RS Rujukan Covid-19 di Kota Jogja Butuh Ribuan Liter Oksigen Setiap Hari

Ilustrasi - Antara/Rahmad
13 Juli 2021 17:17 WIB Yosef Leon Jogja Share :

Harianjogja.com, JOGJA—Kebutuhan oksigen medis untuk memenuhi layanan bagi pasien Covid-19 masih cukup tinggi di Kota Jogja. Sejumlah rumah sakit (RS) rujukan pasien Covid-19 membutuhkan pasokan oksigen di kisaran ribuan liter per hari.

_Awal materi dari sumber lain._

-- ==== Sys2Proof/Machine/Queues.lean ====
section
/-!
DEFINITION. The host link, queues, the resident filter, the firmware cores and the host event ring (24_host_queues_firmware R329 to R339),
and the start and end of runs (R333).
-/
namespace Sys2Proof.Machine
open Sys2Proof

/-! ### Window 2 (R329, R330, R366) -/

/-- The device store of one piece of a host write within a line, under the per-boot key (R80, R330, R366). -/
def window2Store (s : State) (pa : Nat) (bs : List Byte) : State :=
  let r := homeStored (keyedWrite s s.sec.bootKey pa bs) (pa / 128 * 128)
  { r.2 with winGwct := max r.2.winGwct r.1 }
/-- Cut bytes at line ends. -/
def linePieces : Nat → Nat → List Byte → List (Nat × List Byte)
  | 0, _, _ => []
  | k + 1, a, bs => if bs.isEmpty then [] else (a, bs.take (128 - a % 128)) :: linePieces k (a + (128 - a % 128)) (bs.drop (128 - a % 128))
/-- A host access beyond HBM (R329): recorded, by the unit of the launcher's host link (log 33). -/
def hostAccessEvent (s : State) : State := emitR s unitLauncher 0x0020 0
/-- A host write through window 2 (R329, R330). -/
def execHostWindow2Write (offset : Nat) (data : List Byte) (s : State) : Out :=
  let keep := data.take (Config.hbmBytes - offset)
  let s := (linePieces (keep.length / 128 + 2) offset keep).foldl (fun s p => window2Store s p.1 p.2) s
  .next (if keep.length < data.length then hostAccessEvent s else s)
/-- A host read through window 2: all ones above HBM and in a saved plot's slot (R329, R366, R367). -/
def execHostWindow2Read (offset len : Nat) (s : State) : Out :=
  let bs := (List.range len).map fun i =>
    let a := offset + i
    if a ≥ Config.hbmBytes then 0xFF else (keyedRead s s.sec.bootKey a 1).headD 0
  let s := { s with hostRead := bs }
  .next (if offset + len > Config.hbmBytes then hostAccessEvent s else s)

/-- A register write of the host: it takes effect once every earlier window-2 write is performed and its GWCT has passed (R330); until
then a cycle passes. -/
def hostGate (i : Instr) (k : State → State) (s : State) : Out :=
  .next (if s.winGwct < s.now ∨ s.winGwct = 0 then k s else { s with agenda := .issueCycle :: i :: s.agenda })

/-! ### Queues (R331, R334, R335) -/

/-- Offset of a queue's block. -/
def qBlock (q : Nat) : Nat := 0x10000 + 32 * q
def qEn (s : State) (q : Nat) : Bool := regBit s (qBlock q + 8) 31
def qRes (s : State) (q : Nat) : Bool := regBit s (qBlock q + 8) 30
def qResg (s : State) (q : Nat) : Bool := regBit s (qBlock q + 8) 29
def qLog2 (s : State) (q : Nat) : Nat := fieldN (regN s (qBlock q + 8)) 19 16
def qTail (s : State) (q : Nat) : Word := reg32 s (qBlock q + 0x10)
def qHead (s : State) (q : Nat) : Word := reg32 s (qBlock q + 0x14)
def updQueue (s : State) (q : Nat) (f : QueueSt → QueueSt) : State := { s with queues := tput s.queues q (f (tgetD s.queues q {})) }
/-- A firmware event (R336). -/
def fwEvent (s : State) (key what x y : Nat) : State := { s with fwEvents := s.fwEvents ++ [{ key := key, what := what, x := x, y := y, since := s.now }] }

/-- The tail reaches the launcher: at once for a resident queue, else as a firmware event, of which one at most is pending (R335,
R336). -/
def passTail (s : State) (q : Nat) : State :=
  if qResg s q then updQueue s q fun x => { x with seen := qTail s q }
  else if s.fwEvents.any fun e => e.what == 3 && e.x == q then s
  else fwEvent s q 3 q 0
/-- A write to QTAIL (R331, R334, R335). -/
def tailWritten (q : Nat) (v : Word) (s : State) : State :=
  if v = qTail s q then s
  else if (v - qHead s q).toNat > 2 ^ qLog2 s q then queueError s q 1
  else
    let old := qTail s q
    passTail (updQueue (setReg32 s (qBlock q + 0x10) v) q fun x => { x with lastTail := s.now, tailRecs := x.tailRecs ++ [(old, v, s.now)] }) q
def execTailWrite (queue : Nat) (value : Word) (s : State) : Out := hostGate (.tailWrite queue value) (tailWritten queue value) s

/-- A write that sets RES asks firmware (R335). -/
def askResidency (s : State) (q : Nat) : State :=
  fwEvent (updQueue { s with nextId := s.nextId + 1 } q fun x => { x with resAt := s.nextId }) q 4 q 0
/-- Filter entries granted. -/
def grantedQueues (s : State) : List Nat := (List.range 1024).filter (qResg s)
/-- Set or clear RESG; the tails written so far are then seen as residency changes at a record boundary (R335). -/
def setResg (s : State) (q : Nat) (b : Bool) : State := setRegBit s (qBlock q + 8) 29 b
/-- The queue to reclaim an entry from for a priority: idle, lower, of the lowest PRI, the oldest latest tail write (R335). -/
def reclaimable (s : State) (pri : Nat) : Option Nat :=
  let l := (grantedQueues s).filter fun q => decide (queuePri s q < pri) && qHead s q == qTail s q
  l.foldl (fun b q => match b with
    | none => some q
    | some x =>
      let key (q : Nat) : Nat × Nat := (queuePri s q, (tgetD s.queues q {}).lastTail)
      if (key q).1 < (key x).1 ∨ ((key q).1 = (key x).1 ∧ (key q).2 < (key x).2) then some q else b) none
/-- The requests without an entry, in the order of their RES writes (R335). -/
def resOrder (s : State) : List Nat :=
  let at_ (q : Nat) : Nat := (tgetD s.queues q {}).resAt
  s.resHeld.foldr (fun q l => l.takeWhile (fun x => decide (at_ x < at_ q)) ++ q :: l.dropWhile fun x => decide (at_ x < at_ q)) []
/-- Firmware serves the held requests: the earliest gets a free entry, or, where there is none, the earliest for which one can be reclaimed
(R335). The model's choice: a request for which none can be reclaimed does not keep a later one of higher priority from reclaiming; the rule
orders the grants alone (log 86). -/
def grantHeld (s : State) : State :=
  let l := (resOrder s).filter fun q => qRes s q && !qResg s q
  if (grantedQueues s).length < 64 then (match l with
    | [] => s
    | q :: _ => setResg { s with resHeld := s.resHeld.filter (· != q) } q true)
  else match l.findSome? fun q => (reclaimable s (queuePri s q)).map fun v => (q, v) with
    | some (q, v) => setResg (setResg { s with resHeld := (s.resHeld.filter (· != q)) ++ [v] } v false) q true
    | none => s
/-- A request joins those that are held, and they are served (R335). -/
def grantResidency (s : State) (q : Nat) : State :=
  if !qRes s q || qResg s q then s
  else grantHeld { s with resHeld := if s.resHeld.contains q then s.resHeld else s.resHeld ++ [q] }
/-- RES or EN is cleared: the entry returns (R335). -/
def returnEntry (s : State) (q : Nat) : State :=
  let had := qResg s q
  let s := setResg { s with resHeld := s.resHeld.filter (· != q) } q false
  if had then grantHeld s else s
/-- A write of a queue's control word (R331): while EN is 1 LOG2 keeps its value; EN is not set with a bad LOG2 or QBASE. -/
def queueControl (q : Nat) (value : Word) (s : State) : State :=
  let v := value.toNat
  let en0 := qEn s q
  let res0 := qRes s q
  let log2 := if en0 then qLog2 s q else fieldN v 19 16
  let bad := !en0 && v.testBit 31 && !(decide (4 ≤ log2) && decide (log2 ≤ 16) && decide (reg64 s (qBlock q) % 2 ^ 12 = 0))
  let en := v.testBit 31 && !bad
  let w := (if en then 2 ^ 31 else 0) + (if v.testBit 30 then 2 ^ 30 else 0) + (if qResg s q then 2 ^ 29 else 0) + log2 * 2 ^ 16 + fieldN v 10 8 * 2 ^ 8
  let s := setReg32 s (qBlock q + 8) (BitVec.ofNat 32 w)
  let s := if bad then queueError s q 2 else s
  let s := if v.testBit 30 && !res0 then askResidency s q else s
  if (res0 && !v.testBit 30) || (en0 && !en) then returnEntry s q else s
def execQueueEnable (queue : Nat) (value : Word) (s : State) : Out := hostGate (.queueEnable queue value) (queueControl queue value) s
/-- A write that sets RES (R335). -/
def execResidencyRequest (queue : Nat) (s : State) : Out :=
  hostGate (.residencyRequest queue) (fun s => queueControl queue (reg32 s (qBlock queue + 8) ||| (1 <<< 30)) s) s
/-- A write that clears RES (R335). -/
def execResidencyReturn (queue : Nat) (s : State) : Out :=
  hostGate (.residencyReturn queue) (fun s => queueControl queue (reg32 s (qBlock queue + 8) &&& ~~~((1 : Word) <<< 30)) s) s

/-! ### Records and runs (R332, R333, R419) -/

/-- Do the fields of a graph-launch record fail a check (R332, R333)? -/
def launchRecBad (bs : List Byte) : Bool :=
  let w8 := bf bs 8 4
  decide (w8 ≥ 2 ^ 15) || w8.testBit 12 || decide (w8 % 4096 = 0) || decide (bf bs 0 8 % 64 ≠ 0) || !bzero bs 0x20 0x40
/-- Tail-write records whose CID is now fixed (R411, R419): those of which record n is the first to start a run, or none is left. -/
def fixTailRecs (s : State) (q : Nat) (n : Word) (run : Option Nat) : State :=
  let l := (tgetD s.queues q {}).tailRecs
  let due := l.filter fun x => x.1 == n && (run.isSome || x.1 + 1 == x.2.1)
  let rest := (l.filter fun x => !due.contains x).map fun x => if x.1 = n then (x.1 + 1, x.2) else x
  let s := updQueue s q fun x => { x with tailRecs := rest }
  due.foldl (fun s x => emitRec s { time := x.2.2, cid := (run.map (runCid s)).getD 0, unit := unitOf 4 q, type := 0x0001, flags := 0, payload := x.2.1.setWidth 64 }) s
/-- Start a run (R333, R347). -/
def startRun (s : State) (q : Nat) (bs : List Byte) : State :=
  let no := s.runNo
  let w8 := bf bs 8 4
  let r : Run := { no := no, queue := q, ctx := queueCtx s q, gaddr := bf bs 0 8, ncnt := w8 % 4096, tag := BitVec.ofNat 32 (bf bs 0xC 4)
                   compl := bf bs 0x10 8, complv := BitVec.ofNat 64 (bf bs 0x18 8), sig := w8.testBit 13, gfence := w8.testBit 14 }
  let s := { s with runNo := (no + 1) % 2 ^ 26, runs := tput s.runs no r }
  takeRecords (emitR (updQueue s q fun x => { x with running := some no }) unitLauncher 0x0002 (runCid s no) r.gaddr) no
/-- May a queue accept its next record: one below the tail that has reached the launcher, and below the latest QTAIL, which governs (R333,
R334)? -/
def canAccept (s : State) (q : Nat) : Bool :=
  qEn s q && !regBit s (qBlock q + 0x18) 3 && (tgetD s.queues q {}).running.isNone && (tgetD s.queues q {}).seen != qHead s q && qTail s q != qHead s q
/-- A queue reads its next record (R331 to R333). -/
def acceptRecord (s : State) (q : Nat) : State :=
  let n := qHead s q
  match engPlan s none (queueCtx s q) (reg64 s (qBlock q) / 2 ^ 12 * 2 ^ 12 + 64 * (n.toNat % 2 ^ qLog2 s q)) 64 false with
  | (.busy, s) => s
  | (.fault _ _ _, s) => queueError s q 3
  | (.ok l, s) =>
    let (bs, s) := planRead s (queueCtx s q) l
    let s := setReg32 s (qBlock q + 0x14) (n + 1)
    if launchRecBad bs then queueError (fixTailRecs s q n none) q 0
    else startRun (fixTailRecs s q n (some s.runNo)) q bs
def execQueueRecordAccept (queue : Nat) (s : State) : Out := .next (if canAccept s queue then acceptRecord s queue else s)

/-- Has every node of a run come to its end; of a failed one, every node that was dispatched (R333, R342)? -/
def runOver (r : Run) : Bool :=
  if r.failed then r.sts.all fun e => e.2 != .dispatched && e.2 != .reading
  else !r.sts.isEmpty && r.sts.all fun e => e.2 == .complete || e.2 == .skipped
/-- A run is over: its queue may start the next (R333). -/
def closeRun (s : State) (r : Run) : State :=
  emitR (updQueue { s with runs := tdel s.runs r.no } r.queue fun x => { x with running := none }) unitLauncher 0x0003 (runCid s r.no) r.queue
/-- The end of a run (R333): COMPV, then the completion entry. A COMPL that does not translate goes the way of R342 (log 34). -/
def execRunEnd (run : Nat) (s : State) : Out :=
  .next (match tget s.runs run with
    | none => s
    | some r =>
      if !runOver r || runWaits s run then s
      else if r.failed then closeRun s r
      else
        let post (s : State) : State :=
          let s := closeRun (updQueue s r.queue fun x => { x with lastTag := r.tag }) r
          if r.sig then ringPost s r.queue 1 r.tag else s
        if r.compl = 0 then post s
        else match engPlan s none r.ctx r.compl 8 true with
          | (.fault p _ _, s) => launchMiss s run 0xFFF p
          | (.busy, s) => s
          | (.ok l, s) =>
            let w := planWrite s r.ctx l (natLe 8 r.complv.toNat)
            post (updQueue w.2 r.queue fun x => { x with gwct := max x.gwct w.1 }))

/-- GINV: cached records and headers are discarded (R351). -/
def execGinvWrite (s : State) : Out := .next { s with nodeCache := [], hdrCache := [] }

/-! ### The event ring and firmware cores (R336 to R339) -/

/-- Catch-up entries, in ascending queue order, while two slots are free (R339). -/
def catchUp : List Nat → State → State
  | [], s => s
  | q :: rest, s =>
    if ringFree s < 2 then s
    else
      let n := regN s (qBlock q + 0x1C)
      let s := ringWrite s q 4 (tgetD s.queues q {}).lastTag (regN s (qBlock q + 0x18)) n
      catchUp rest (setReg32 s (qBlock q + 0x1C) 0)
/-- The host has advanced ERHEAD (R339). -/
def execErheadWrite (s : State) : Out :=
  .next (if !s.overflowed || !regBit s 0x20008 31 then s
    else
      let s := catchUp ((List.range 1024).filter fun q => regN s (qBlock q + 0x1C) ≠ 0) s
      -- with every catch-up written ordinary entries resume: the next one that finds one slot free is the first withheld again
      if (List.range 1024).all (fun q => regN s (qBlock q + 0x1C) = 0) then { s with overflowed := false } else s)

/-- Firmware cores and their states. -/
def fwCore (s : State) (k : Nat) : FwCore := tgetD s.fwCores k {}
/-- The core that takes an event: an idle one awake before a retained one (R336, R337). -/
def idleFw (s : State) : Option Nat :=
  let idle := (List.range 12).filter fun k => (fwCore s k).busy.isNone
  (idle.find? fun k => !(fwCore s k).retained).or idle.head?
/-- The events that stand in a slot: a queue's tail event in its own, and as many of the others as there are slots; the sources of the rest
wait (R336). -/
def slotted : Nat → List FwEvent → List FwEvent
  | _, [] => []
  | n, e :: l => if e.what = 3 then e :: slotted n l else match n with
    | 0 => slotted 0 l
    | k + 1 => e :: slotted k l
/-- The first event in a slot whose key no core holds (R336). -/
def nextFw (s : State) : Option FwEvent := (slotted 1024 s.fwEvents).find? fun e => (List.range 12).all fun k => (fwCore s k).busy != some e.key
/-- Is a firmware core to enter retention, having been idle for 2 µs (R337)? -/
def retentionDue (s : State) : Bool :=
  (List.range 12).any fun k => (fwCore s k).busy.isNone && !(fwCore s k).retained && decide (s.now ≥ (fwCore s k).idleSince + 8000)
/-- A core takes an event and runs it; page service is a step of its own, which frees the core (R336, R337, R361). -/
def execFirmwareEventDispatch (s : State) : Out :=
  .next (match nextFw s, idleFw s with
    | some e, some k =>
      let s := { s with fwEvents := s.fwEvents.erase e }
      let core (b : Option Nat) (s : State) : State := { s with fwCores := tput s.fwCores k { busy := b, idleSince := s.now } }
      match e.what with
      | 3 => core none (updQueue s e.x fun x => { x with seen := qTail s e.x })
      | 4 => core none (grantResidency s e.x)
      | 5 => core none (ringPost s 0xFFFF 6 0)
      | _ => core (some e.key) { s with agenda := .pageService (e.key - 0x10000) e.y :: s.agenda }
    | _, _ => s)
/-- Firmware cores idle for 2 µs are retained (R337). -/
def execFirmwareRetention (s : State) : Out :=
  .next { s with fwCores := (List.range 12).map fun k =>
    let c := fwCore s k
    (k, if c.busy.isNone ∧ s.now ≥ c.idleSince + 8000 then { c with retained := true } else c) }

end Sys2Proof.Machine
end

Kepala Bagian Humas dan Marketing RS Bethesda Jogja, Adhiyanto Priambodo, mengatakan Bethesda bisa menghabiskan sebanyak 3.700 liter oksigen per hari. Jumlah itu cukup tinggi akibat pasien Covid-19 yang terus melonjak belakangan ini.

BACA JUGA: Pasien Isoman Covid-19 di DIY Dijatah Obat Gratis, Begini Cara Mendapatkannya

"Kebutuhan harian oksigen 3.700 liter per hari," katanya, Selasa (13/7/2021).

Berbagai cara dilakukan untuk mengatasi krisis oksigen yang beberapa hari terakhir cukup sulit untuk diperoleh. Salah satunya yakni dengan meminta sistem peringatan dini saat oksigen hampir habis.

"Untuk antisipasi krisis oksigen kami menerapkan sistem peringatan dini pada saat jumlah oksigen mencapai level tertentu. Jadi ada semacam peringatan," ungkapnya.

Sementara, Humas RS PKU Muhammadiyah Jogja, Anwar Fitanta, mengatakan kebutuhan oksigen likuid sekitar 100 liter per jam dan 2.400 liter. "Kami memakai tabung likuid gede dengan kapasitas enam ton," katanya.

Saat kehabisan stok dan belum mendapat pasokan oksigen baru, rumah sakit menyediakan tabung oksigen kecil dengan ukuran enam meter kubik. Jumlah itu hanya bisa menyuplai kebutuhan oksigen harian dalam jumlah kecil. "Per empat unit tabung hanya bisa suplai oksigen ke sentral untuk 14 menit," ujarnya.

Rumah sakit harus mencari sendiri stok oksigen sampai ke Jawa Timur untuk mengisi ulang pasokan oksigen itu. "Untuk pengisian tabung oksigen yang enam meter kubik, kami RS PKU Muhammadiyah Jogja harus mencari sendiri sampai ke Jawa Timur untuk isi ulang tabung, arena di DIY sudah langka," ungkapnya.